In the argument portion of its brief on this point, Bank relies upon its exhibits admitted at trial to support its claims, in addition to Tiffany Pritchett's testimony. Unfortunately, Bank failed to deposit those exhibits with this Court, as required by Rules 81.12(e) and 81.16. When confronted during oral argument with such failure, Bank's counsel acknowledged the failure, but excused it as not being necessary because the exhibits were included in Bank's appendix to its brief.
Moreover, Rule 4 of the Southern District Special Rules directs that "[a]n appellant is responsible for ensuring that all exhibits necessary for the determination of any point relied on are deposited or filed with the Court." Rule 4 also provides that "[c]opies of exhibits may be contained in a legal file which is prepared in accordance with all applicable court rules." Furthermore, "[o]riginal exhibits may be deposited with the Court in accordance with Supreme Court Rule 81.16." Rule 4, Southern District Special Rules. Here, copies of exhibits were not included in the legal file and the originals were not deposited with the Court in accordance with Rule 81.16.

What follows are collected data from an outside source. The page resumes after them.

-- ==== Sys2Proof/Safety.lean ====
section
/-!
DEFINITION. What a safe run is, and the terms claims use: canonical memories, a run that goes on, an instruction whose operands are at hand.
-/
namespace Sys2Proof

open Machine

/-- A context's byte memory, the record of its prologue (R117), is in its canonical form. -/
def recordWf (x : Ctx) : Bool := Memory.wf x.record

/-- The firmware's byte memories: the flash, each complex's SRAM, the mailbox. -/
def firmwareWf (f : Firmware) : Bool := Memory.wf f.flash && (f.sram.all fun e => Memory.wf e.2) && Memory.wf f.mailbox

/-- The byte memories of the management function: the frame table and contract record, as they stand and as they were submitted, and the MSI-X tables. -/
def tablesWf (s : State) : Bool :=
  Memory.wf s.frame.table && Memory.wf s.frame.submitted.2 && Memory.wf s.contracts.record && s.msix.all fun e => Memory.wf e.2

/-- Every byte memory of the state is in its canonical form: device and host memory, the scratchpads, the save areas, the records of prologues, the firmware's memories, the
tables of function 0. -/
def memoriesCanonical (s : State) : Bool :=
  Memory.wf s.dev && Memory.wf s.host && (s.cores.all fun e => Memory.wf e.2.scratch) && firmwareWf s.fw && tablesWf s &&
    (s.ctxs.all fun e => recordWf e.2) && (s.stubs.all fun e => recordWf e.2) && s.saves.all fun e => recordWf e.2.ctx && Memory.wf e.2.bytes

/-- The step from s does not stop: it answers a next state. -/
def goesOnFrom (s : State) : Prop := ∃ t, step s = .next t

/-- Instruction i of the current bank has its operands at hand (R118, R197, R333, R358, R376): outside drain mode; in a prologue, one of the
allowed instructions within the budget; `srcs` read as `vs`, taking the flits `tk` counts; the written field d is a register, or a send port
that is open and has room; no register named awaits a load. -/
structure Reads (i : Instr) (s : State) (srcs : List Reg) (d : Option Reg) (vs : List Word) (tk : SMap Nat) : Prop where
  drain : (curCtx s).drain = .off
  prologue : isPrologue s.run.cur = true → (curCtx s).count < 4096 ∧ prologueAllows i = true
  noSend : ∀ r ∈ srcs, r.toNat < 60
  dest : ∀ r, d = some r → r.toNat < 56 ∨ (60 ≤ r.toNat ∧ portOpen (curCtx s) r.toNat = true ∧ portFull s s.run.cur r.toNat = false)
  landed : ∀ r ∈ srcs ++ d.toList, mfind (curCtx s).busy r.toNat = none
  values : sources s.run.cur (curCtx s) (srcs.map (·.toNat)) = some (vs, tk)

/-- The state after an instruction that writes v to d and goes on at `next`: the flits it read are gone, d is written, it has retired. -/
def wrote (s : State) (tk : SMap Nat) (d : Reg) (v next : Word) : State :=
  retire s (writeReg (modCtx s s.run.cur fun x => takeFlits x tk) s.run.cur d.toNat v) s.run.cur next

/-- The state t after an instruction that writes no register and goes on at `next`. -/
def went (s t : State) (tk : SMap Nat) (next : Word) : State :=
  retire s (modCtx t s.run.cur fun x => takeFlits x tk) s.run.cur next

/-- The address of the instruction that follows. -/
def nextPc (s : State) : Word := (curCtx s).pc + 4

/-- Instruction i reads a and b, and writes what f gives to d. -/
def computes2 (i : Instr) (d a b : Reg) (f : Word → Word → Word) : Prop :=
  ∀ s x y tk, Reads i s [a, b] (some d) [x, y] tk → Machine.exec i s = .next (wrote s tk d (f x y) (nextPc s))

/-- Instruction i reads a, and writes what f gives to d. -/
def computes1 (i : Instr) (d a : Reg) (f : Word → Word) : Prop :=
  ∀ s x tk, Reads i s [a] (some d) [x] tk → Machine.exec i s = .next (wrote s tk d (f x) (nextPc s))

/-- Instruction i reads `srcs`, and writes to d a value related to what it read. -/
def writesSome (i : Instr) (d : Reg) (srcs : List Reg) (p : List Word → Word → Prop) : Prop :=
  ∀ s vs tk, Reads i s srcs (some d) vs tk → ∃ r, p vs r ∧ Machine.exec i s = .next (wrote s tk d r (nextPc s))

/-- Branch i compares a and b, and goes to PC + off × 4 where p holds, else to the next instruction. -/
def branches (i : Instr) (a b : Reg) (off : BitVec 14) (p : Word → Word → Prop) : Prop :=
  ∀ s x y tk, Reads i s [a, b] none [x, y] tk →
    (p x y → Machine.exec i s = .next (went s s tk ((curCtx s).pc + off.signExtend 64 * 4))) ∧
    (¬ p x y → Machine.exec i s = .next (went s s tk (nextPc s)))

/-- Instruction i ends in `yes` where p holds, and in `no` where it does not. -/
def turnsOn (i : Instr) (s : State) (p : Prop) (yes no : State) : Prop :=
  (p → Machine.exec i s = .next yes) ∧ (¬ p → Machine.exec i s = .next no)

/-- Nothing holds back an access of kind k to a plain page at ea (R48, R282, R380). -/
structure MayIssue (s : State) (k : AccKind) (ea : Word) (n : Nat) (ord : MemOrd) (mt home pa : Nat) : Prop where
  team : isTeam s.run.cur = true
  aligned : ea.toNat % n = 0
  acquired : ∀ p ∈ (curCtx s).mem, acquires p.ord = false
  released : releases ord = true → (curCtx s).mem = []
  slot : isWriteKind k = true ∨ loadsOut (curCtx s) < 16
  page : (reach s s.run.cur (chkOf k) ea).2 = .ok mt home pa false false
  still : ∀ m ∈ s.mgmt.moving, mt ≠ 0 ∨ pa < m.pa ∨ m.pa + 2 ^ pageBits m.size ≤ pa

/-- Instruction i issues an access whose address, size, operands and register are given: it stands last in the list of pending accesses, and
beside that, the register it awaits, the PC and the loop stack, nothing of the team that software sees changes; no byte of memory does. -/
def issuesAccess (i : Instr) (srcs : List Reg) (d : Option Reg) (k : AccKind) (ea : List Word → Word) (n : Nat) (value compare : List Word → Word)
    (dst : Nat) (ord : MemOrd) : Prop :=
  ∀ s vs tk mt home pa, Reads i s srcs d vs tk → MayIssue s k (ea vs) n ord mt home pa →
    ∃ t q, Machine.exec i s = .next t ∧
      (ctxAt t s.run.cur).mem = (curCtx s).mem ++ [q] ∧
      q.kind = k ∧ q.va = ea vs ∧ q.pa = pa ∧ q.mt = mt ∧ q.home = home ∧ q.bytes = n ∧ q.value = value vs ∧ q.compare = compare vs ∧
      q.dst = dst ∧ q.ord = ord ∧ q.pc = (curCtx s).pc ∧
      (∀ r, mget (ctxAt t s.run.cur).busy r 0 = if returnsKind k = true ∧ r = dst ∧ dst ≠ 0 then mget (curCtx s).busy r 0 + 1 else mget (curCtx s).busy r 0) ∧
      (ctxAt t s.run.cur).regs = (curCtx s).regs ∧ (ctxAt t s.run.cur).k = (curCtx s).k ∧ (ctxAt t s.run.cur).ctb = (curCtx s).ctb ∧
      (ctxAt t s.run.cur).lanes = (curCtx s).lanes ∧ (ctxAt t s.run.cur).accs = (curCtx s).accs ∧
      (ctxAt t s.run.cur).pc = (endCheck (curCtx s).loops (nextPc s)).2 ∧
      (∀ m, readByte t.dev m = readByte s.dev m) ∧ (∀ m, readByte t.host m = readByte s.host m)

/-! ## Lane words -/

/-- Register r of lane i. -/
def laneValue (l : Lanes) (i r : Nat) : Lane := mget l.regs (256 * i + r) 0

/-- The register a field names in lane i (R419). -/
def laneIndex (l : Lanes) (indirect : Bool) (field : BitVec 8) (i : Nat) : Nat :=
  if indirect then (laneValue l i field.toNat).toNat % 256 else field.toNat

/-- What lane i of a context reads through the a, b and c fields. -/
def laneA (x : Ctx) (f : LaneFields) (i : Nat) : Lane := laneValue x.lanes i (laneIndex x.lanes f.ia f.a i)
def laneB (x : Ctx) (f : LaneFields) (i : Nat) : Lane := laneValue x.lanes i (laneIndex x.lanes f.ib f.b i)
def laneC (x : Ctx) (f : LaneFields) (i : Nat) : Lane := laneValue x.lanes i f.c.toNat

/-- R418: lane i takes part: every lane under predicate 15, else those of the top mask, and of the predicate register that is named. -/
def laneActive (l : Lanes) (pred i : Nat) : Bool :=
  pred == 15 || ((l.masks.headD (BitVec.allOnes 64)).getLsbD i && (pred == 0 || (mget l.q (pred - 1) 0).getLsbD i))

def activeList (l : Lanes) (f : LaneFields) : List Nat := (List.range 64).filter (laneActive l f.pred.toNat)

/-- How lane i rounds (R245, R249). -/
def laneRnd (x : Ctx) (f : LaneFields) (i : Nat) : Rnd :=
  { mode := f.rnd.toNat, u := genDraw (genStep (genOf x i)), full := laneMode x.lanes, ovt := x.ovt }

/-- A lane word of op `op` may issue: it stands inside an open section, is legal, its bound is at least the minimum (R347, R350, R440); with nothing
in flight, so that every operand has landed (R414). -/
structure LaneReady (s : State) (op : Nat) (f : LaneFields) : Prop where
  inside : ∃ t r, (curCtx s).lanes.sects = t :: r ∧ (curCtx s).lanes.pos + 12 ≤ t.stop ∧ laneMinBound op t.full f ≤ f.lat.toNat + 1
  legal : laneLegal op f = true
  landed : anyOpen (curCtx s).lanes = false

/-- A section without the bound up to which its words have not landed (R393). -/
def unbound (t : Sect) : Sect := { t with landed := 0 }

/-- The cores are as they were, but for the cycle in which a lane word last issued (R472). -/
def coresStay (s t : State) : Prop := ∀ k, { coreAt t k with issued := (coreAt s k).issued } = coreAt s k

/-- What a lane word leaves alone: beside the lane state `l'`, the flags in flight included, the words of the queue it popped, and the charge. -/
def laneFrame (s t : State) (pops : Nat) : Prop :=
  let x := curCtx s
  let y := ctxAt t s.run.cur
  y.lanes.clock = x.lanes.clock + 1 ∧
  y.lanes.pos = (moveTo x.lanes (x.lanes.pos + 12)).pos ∧
  y.lanes.sects.map unbound = (moveTo x.lanes (x.lanes.pos + 12)).sects.map unbound ∧
  y.ctlq = x.ctlq.drop pops ∧
  { y with lanes := x.lanes, ecnt := x.ecnt, ctlq := x.ctlq } = x ∧
  { t with run := s.run, ctxs := s.ctxs, vnpus := s.vnpus, overhead := s.overhead, cores := s.cores } = s

/-- A word that gives each active lane a value for its d register, with flags that land with it; `rounds` says that it draws from the generators. -/
def laneGives (op : Nat) (mk : LaneFields → Instr) (rounds : Bool) (g : State → Ctx → LaneFields → Nat → Lane × LFlags) : Prop :=
  ∀ s f, LaneReady s op f → ∃ t, Machine.exec (mk f) s = .next t ∧
    let x := curCtx s
    let l := x.lanes
    let m := (ctxAt t s.run.cur).lanes
    let d := fun i => laneIndex l f.id f.d i
    (∀ i < 64, ∀ j < 256, laneValue m i j = if laneActive l f.pred.toNat i = true ∧ j = d i then (g s x f i).1 else laneValue l i j) ∧
    m.flying = ((activeList l f).filter fun i => (g s x f i).2 != 0).map (fun i => (l.clock + f.lat.toNat + 1, i, (g s x f i).2)) ∧
    (∀ i < 64, mget m.gen i (BitVec.ofNat 32 (i + 1)) =
      if rounds = true ∧ f.rnd.toNat = 5 ∧ laneActive l f.pred.toNat i = true then genStep (genOf x i) else genOf x i) ∧
    m.q = l.q ∧ m.masks = l.masks ∧ m.lst = l.lst ∧ coresStay s t ∧ laneFrame s t 0

/-- A word that writes bit i of predicate register qd in each active lane. -/
def laneTests (op : Nat) (mk : LaneFields → Instr) (p : Ctx → LaneFields → Nat → Bool) : Prop :=
  ∀ s f, LaneReady s op f → ∃ t, Machine.exec (mk f) s = .next t ∧
    let x := curCtx s
    let l := x.lanes
    let m := (ctxAt t s.run.cur).lanes
    (∀ r i, i < 64 → (mget m.q r 0).getLsbD i =
      if r = f.d.toNat ∧ laneActive l f.pred.toNat i = true then p x f i else (mget l.q r 0).getLsbD i) ∧
    m.regs = l.regs ∧ m.gen = l.gen ∧ m.masks = l.masks ∧ m.lst = l.lst ∧ m.flying = [] ∧ coresStay s t ∧ laneFrame s t 0

/-- 2 to the power e. -/
def pow2 (e : Int) : Rat := if 0 ≤ e then ((2 ^ e.toNat : Nat) : Rat) else 1 / ((2 ^ (-e).toNat : Nat) : Rat)

/-- (−1)^neg × m × 2^e. -/
def dyadic (neg : Bool) (m : Nat) (e : Int) : Rat := (if neg then (-1 : Rat) else 1) * (m : Rat) * pow2 e

/-- A number truncated towards zero. -/
def truncR (x : Rat) : Int := if x < 0 then -(-x).floor else x.floor

/-- R243, R244: z is x rounded to a multiple of `h` in a mode, and NX says whether they differ; `even` holds of the neighbour that a tie of RNE takes. -/
def gridRounded (mode : Nat) (h x z : Rat) (even : Prop) (fl : LFlags) : Prop :=
  (z - x).abs < h ∧ (fl &&& flNX = 0 ↔ z = x) ∧ (mode = 0 ∨ mode = 4 → 2 * (z - x).abs ≤ h) ∧ (mode = 0 → 2 * (z - x).abs = h → even) ∧
  (mode = 1 → z.abs ≤ x.abs) ∧ (mode = 2 → z ≤ x) ∧ (mode = 3 → x ≤ z) ∧ (mode = 4 → 2 * (z - x).abs = h → x.abs ≤ z.abs)

/-- R253: y is x rounded once to the integers of w bits, and clamped to them with SAT. -/
def intRounded (w mode : Nat) (x : Rat) (y : Lane × LFlags) : Prop :=
  let z : Rat := (y.1.toInt : Rat)
  let hi : Rat := pow2 ((w : Int) - 1) - 1
  let lo : Rat := -pow2 ((w : Int) - 1)
  lo ≤ z ∧ z ≤ hi ∧ (y.2 &&& flSAT = 0 → gridRounded mode 1 x z (y.1.toInt % 2 = 0) y.2) ∧
  (y.2 &&& flSAT ≠ 0 → y.2 = flSAT ||| flNX ∧ ((z = hi ∧ hi < x) ∨ (z = lo ∧ x < lo)))

/-- The value of a legal block scale (R241). -/
def scaleR (sc : Nat) : Rat := dyadic false (scaleVal sc).1 (scaleVal sc).2

/-- R255: sc is the least legal scale that is at least v. -/
def leastScale (v : Rat) (sc : Nat) : Prop :=
  sc < 2 ^ 16 ∧ legalScale sc = true ∧ v ≤ scaleR sc ∧ ∀ k < 2 ^ 16, legalScale k = true → v ≤ scaleR k → sc ≤ k

/-- R256, R431: the magnitude of an FP32 value in a block: that of the largest finite value for an infinity, 0 for a NaN. -/
def blockMag (full : Bool) (x : Nat) : Rat :=
  match inputF 0 full x with
  | .nan => 0
  | .inf _ => dyadic false 0xFFFFFF 104
  | .fin _ m e => dyadic false m e

/-! ## Engine commands -/

/-- A matrix command may start on its unit (R183, R293, R356, R444, R446). -/
structure MatrixReady (s : State) (i : Instr) (unit : Nat) (useA useB : Bool) : Prop where
  words : wordBad 0 (partsOf i).2.2 0 useA useB = false
  fresh : (headCmd s s.run.cur 0 i).steps = 0
  may : mayStart s s.run.cur = true
  waits : matrixWaits s s.run.cur unit i = false
  locks : lockFree s (runOf s s.run.cur (headCmd s s.run.cur 0 i)) = true
  owners : ownersOk s s.run.cur 0 (partsOf i).2.2 useA useB = true
  spilled : ∀ a, namedSet i = some a → heldByEvicted s s.run.cur (physSet (curCtx s) a) = false

/-- The command i of context c stands started in a unit. -/
def startedIn (t : State) (c unit : Nat) (i : Instr) : Prop :=
  ∃ u, unitOf t (coreOf c) unit = some u ∧ u.ctx = c ∧ u.cmd.cmd = i

/-- The command i of context c stands started in a unit with its first n rows done. -/
def rowsDone (t : State) (c unit : Nat) (i : Instr) (n : Nat) : Prop :=
  ∃ u, unitOf t (coreOf c) unit = some u ∧ u.ctx = c ∧ u.cmd.cmd = i ∧ u.cmd.steps = n

/-- What the start of a matrix command leaves alone: memories but the scratchpad, registers, counters, the granules' owners. -/
def engineFrame (s t : State) : Prop :=
  let c := s.run.cur
  let x := curCtx s
  t.dev = s.dev ∧ t.host = s.host ∧ (∀ k, k ≠ coreOf c → coreAt t k = coreAt s k) ∧ (coreAt t (coreOf c)).owner = (coreAt s (coreOf c)).owner ∧
  (ctxAt t c).regs = x.regs ∧ (ctxAt t c).k = x.k ∧ (ctxAt t c).ctb = x.ctb ∧ (ctxAt t c).pc = x.pc ∧ (ctxAt t c).lanes = x.lanes ∧
  (∀ e, e ≠ 0 → mget (ctxAt t c).cmdq e [] = mget x.cmdq e [])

Rule 81.16(c) further provides that "[a]ny exhibits not timely deposited may be considered by the court as immaterial to the issues on appeal." Rule 81.16(c). See also Christian Health Care of Springfield West Park, Inc. v. Little, 145 S.W.3d 44, 51 (Mo.App.2004) ("An exhibit omitted from the record on appeal may be treated by an appellate court either as immaterial to the issues presented or as supporting the judgment of the trial court."); Bridgeman, 63 S.W.3d at 692; Kelly v. Ellis, 875 S.W.2d 612, 614 (Mo.App.1994). Accordingly, we will consider Bank's Exhibits 1, 4, and 5 as immaterial to any issue on appeal and proceed to consider Bank's point based solely upon Ms. Pritchett's testimony.
As previously noted, Bank had the burden of proof on all issues, Stiff, 989 S.W.2d at 628, and the trial court had the discretion to believe none of Ms. Pritchett's testimony. Capital One Bank, 178 S.W.3d at 571. This is so even though Ms. Pritchett's testimony may have been essentially uncontradicted or uncontroverted. Stiff, 989 S.W.2d at 628. Deferring to the trial court's discretion to determine witness credibility, as we must, we are unable to say that the trial court's judgment in favor of the Lewises is erroneous in any respect as alleged by Bank. Bank's first point is denied.
The trial court's judgment is affirmed.
BARNEY, P.J., and BURRELL, J., concur.